10 Steps to Prevent Post-Death Identity Theft
 

  1. An easy way to start is to restrict the information you publish in the obituary.
    • Identity thieves read the obituaries and look for a birth date, city of birth, mother’s maiden name and other information that can be useful to steal an identity or access online accounts. Better to leave out this information, especially in online obituaries.
  2. Have the death certificate sent to the funeral home or to a trustworthy family member’s address to prevent its theft if the deceased’s mail is fraudulently forwarded.
  3. Promptly notify the national credit bureaus of the death to prevent the opening of new credit lines.
    • To complete this, send each credit bureau a copy of the death certificate (use certified mail with a return receipt).
    • Ask to have accounts marked “Deceased” so that the account freeze cannot be fraudulently lifted later.
  4. If the deceased lived alone, the fiduciary settling the estate (personal representative or the trustee of the deceased’s revocable living trust) should arrange as soon as possible to have the mail forwarded to the fiduciary. Note that the fiduciary will need a death certificate and evidence of their authority to act in order to do so.
  5. If you notice an unexplained absence of mail addressed to the deceased or do not see mail that should be arriving, such as statements for financial accounts, check the post office to confirm whether an unauthorized mail hold or forwarding order was put in place.
  6. Estate settlement often requires opening new accounts in the name of the estate or trust, and moving financial assets to the new accounts and under the control of the fiduciary.

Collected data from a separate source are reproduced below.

theorem getV_drawFilled {g : Geometry} {b : TwoPoints} (hb : BoxOk g b) (m : Memory) {v : Coord}
    (hv : inRange g v = true) :
    getV g (drawFilled g b m) v = if inBox b v then true else getV g m v := by
  rw [drawFilled, setAll_eq_putAll, getV_putAll _ m _ (fun p hp =>
    inBox_inRange hb (mem_boxCoords_iff_inBox.1 hp)) hv]
  simp [mem_boxCoords_iff_inBox]

theorem memOk_drawFilled {g : Geometry} {b : TwoPoints} (hb : BoxOk g b) {m : Memory}
    (hm : memOk g m) : memOk g (drawFilled g b m) :=
  memOk_setAll hm _ (fun _ hp => inBox_inRange hb (mem_boxCoords_iff_inBox.1 hp))

/-- How many of the voxel's coordinates are at a bound of their axis (R143). -/
def boundsMet (b : TwoPoints) (v : Coord) : Nat :=
  (v.x == b.p.x || v.x == b.q.x).toNat + (v.y == b.p.y || v.y == b.q.y).toNat +
    (v.z == b.p.z || v.z == b.q.z).toNat

theorem mem_frameCoords {b : TwoPoints} {v : Coord} :
    v ∈ frameCoords b ↔ inBox b v = true ∧ 2 ≤ boundsMet b v := by
  simp [frameCoords, List.mem_filter, mem_boxCoords_iff_inBox, boundsMet]

theorem getV_drawFrame {g : Geometry} {b : TwoPoints} (hb : BoxOk g b) (m : Memory) {v : Coord}
    (hv : inRange g v = true) :
    getV g (drawFrame g b m) v =
      if inBox b v = true ∧ 2 ≤ boundsMet b v then true else getV g m v := by
  rw [drawFrame, setAll_eq_putAll, getV_putAll _ m _ (fun p hp =>
    inBox_inRange hb (mem_frameCoords.1 hp).1) hv]
  simp [mem_frameCoords]

theorem memOk_drawFrame {g : Geometry} {b : TwoPoints} (hb : BoxOk g b) {m : Memory}
    (hm : memOk g m) : memOk g (drawFrame g b m) :=
  memOk_setAll hm _ (fun _ hp => inBox_inRange hb (mem_frameCoords.1 hp).1)

/-- What WALLS makes of a voxel of the row (y, z) inside the box's y and z spans, whose old
value is `old` (R142). -/
def wallsRowVoxel (b : TwoPoints) (v : Coord) (old : Bool) : Bool :=
  if v.z = b.p.z ∨ v.z = b.q.z ∨ v.y = b.p.y ∨ v.y = b.q.y then
    decide (b.p.x ≤ v.x) && decide (v.x ≤ b.q.x)
  else if v.x = b.p.x ∨ v.x = b.q.x then true else old

theorem wallsRowVoxel_idem (b : TwoPoints) (v : Coord) (old : Bool) :
    wallsRowVoxel b v (wallsRowVoxel b v old) = wallsRowVoxel b v old := by
  unfold wallsRowVoxel
  by_cases h1 : v.z = b.p.z ∨ v.z = b.q.z ∨ v.y = b.p.y ∨ v.y = b.q.y
  · simp [h1]
  · by_cases h2 : v.x = b.p.x ∨ v.x = b.q.x <;> simp [h1, h2]

theorem getV_drawWallsRow {g : Geometry} {b : TwoPoints} (hb : BoxOk g b) (m : Memory)
    {y z : Nat} (hy : y < cubeN g) (hz : z < cubeN g) {v : Coord} (hv : inRange g v = true) :
    getV g (drawWallsRow g b z m y) v =
      if v.y = y ∧ v.z = z then wallsRowVoxel b v (getV g m v) else getV g m v := by
  have hp := inRange_iff.1 hb.p_in
  have hq := inRange_iff.1 hb.q_in
  have hvr := inRange_iff.1 hv
  have h8 := cubeN_le g
  unfold drawWallsRow
  split
  · rename_i hface
    rw [getV_writeRow m _ hy hz hv]
    by_cases hrow : v.y = y ∧ v.z = z
    · obtain ⟨rfl, rfl⟩ := hrow
      rw [getLsbD_byteline (by omega) (by omega)]
      simp [wallsRowVoxel, hface]
    · simp [hrow]
  · rename_i hface
    have i1 : inRange g ⟨b.p.x, y, z⟩ = true := inRange_iff.2 ⟨hp.1, hy, hz⟩
    have i2 : inRange g ⟨b.q.x, y, z⟩ = true := inRange_iff.2 ⟨hq.1, hy, hz⟩
    rw [getV_setV _ i2 hv, getV_setV _ i1 hv]
    obtain ⟨vx, vy, vz⟩ := v
    by_cases hrow : vy = y ∧ vz = z
    · obtain ⟨rfl, rfl⟩ := hrow
      simp only [Coord.mk.injEq, and_true, and_self, if_true, wallsRowVoxel, hface,
        if_false]
      by_cases h1 : vx = b.p.x
      · simp [h1]
      · by_cases h2 : vx = b.q.x
        · simp [h2]
        · simp [h1, h2, Ne.symm h1, Ne.symm h2]
    · have n1 : ¬ (y = vy ∧ z = vz) := fun h => hrow ⟨h.1.symm, h.2.symm⟩
      simp [hrow, n1]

Doing this promptly minimizes the amount of time assets are exposed to fraud attempts. If someone does steal information related to the accounts, it will have little value once assets have been moved as part of the settlement process.
  7. Remove the deceased’s name from any joint accounts as soon as possible.
  8. Cancel the deceased’s driver’s license or state ID card so thieves cannot request a duplicate.
  9. Notify credit card companies, banks, investment/retirement account providers, insurance providers and other companies where the deceased had accounts.
    • Cancel/close accounts that are not joint accounts.
    • Ask them to mark closed accounts as “Deceased” to keep anyone from reopening them later.
  10. Notify other organizations as needed, such as: Veteran’s Administration, U.S. Citizenship and Immigration Services (if deceased was not a citizen), Social Security Administration (if your funeral home did not do this), professional licensing organizations and professional service providers such as attorneys, accountants, investment advisors and doctors.


Knowledge Helps Prevent Post-Death Fraud

While no one wants to think about the death of a loved one, a little knowledge and some quick action can go a long way toward preventing fraud attempts during your time of grief. Your Warner attorney can work with you to wrap up the estate’s final affairs safely.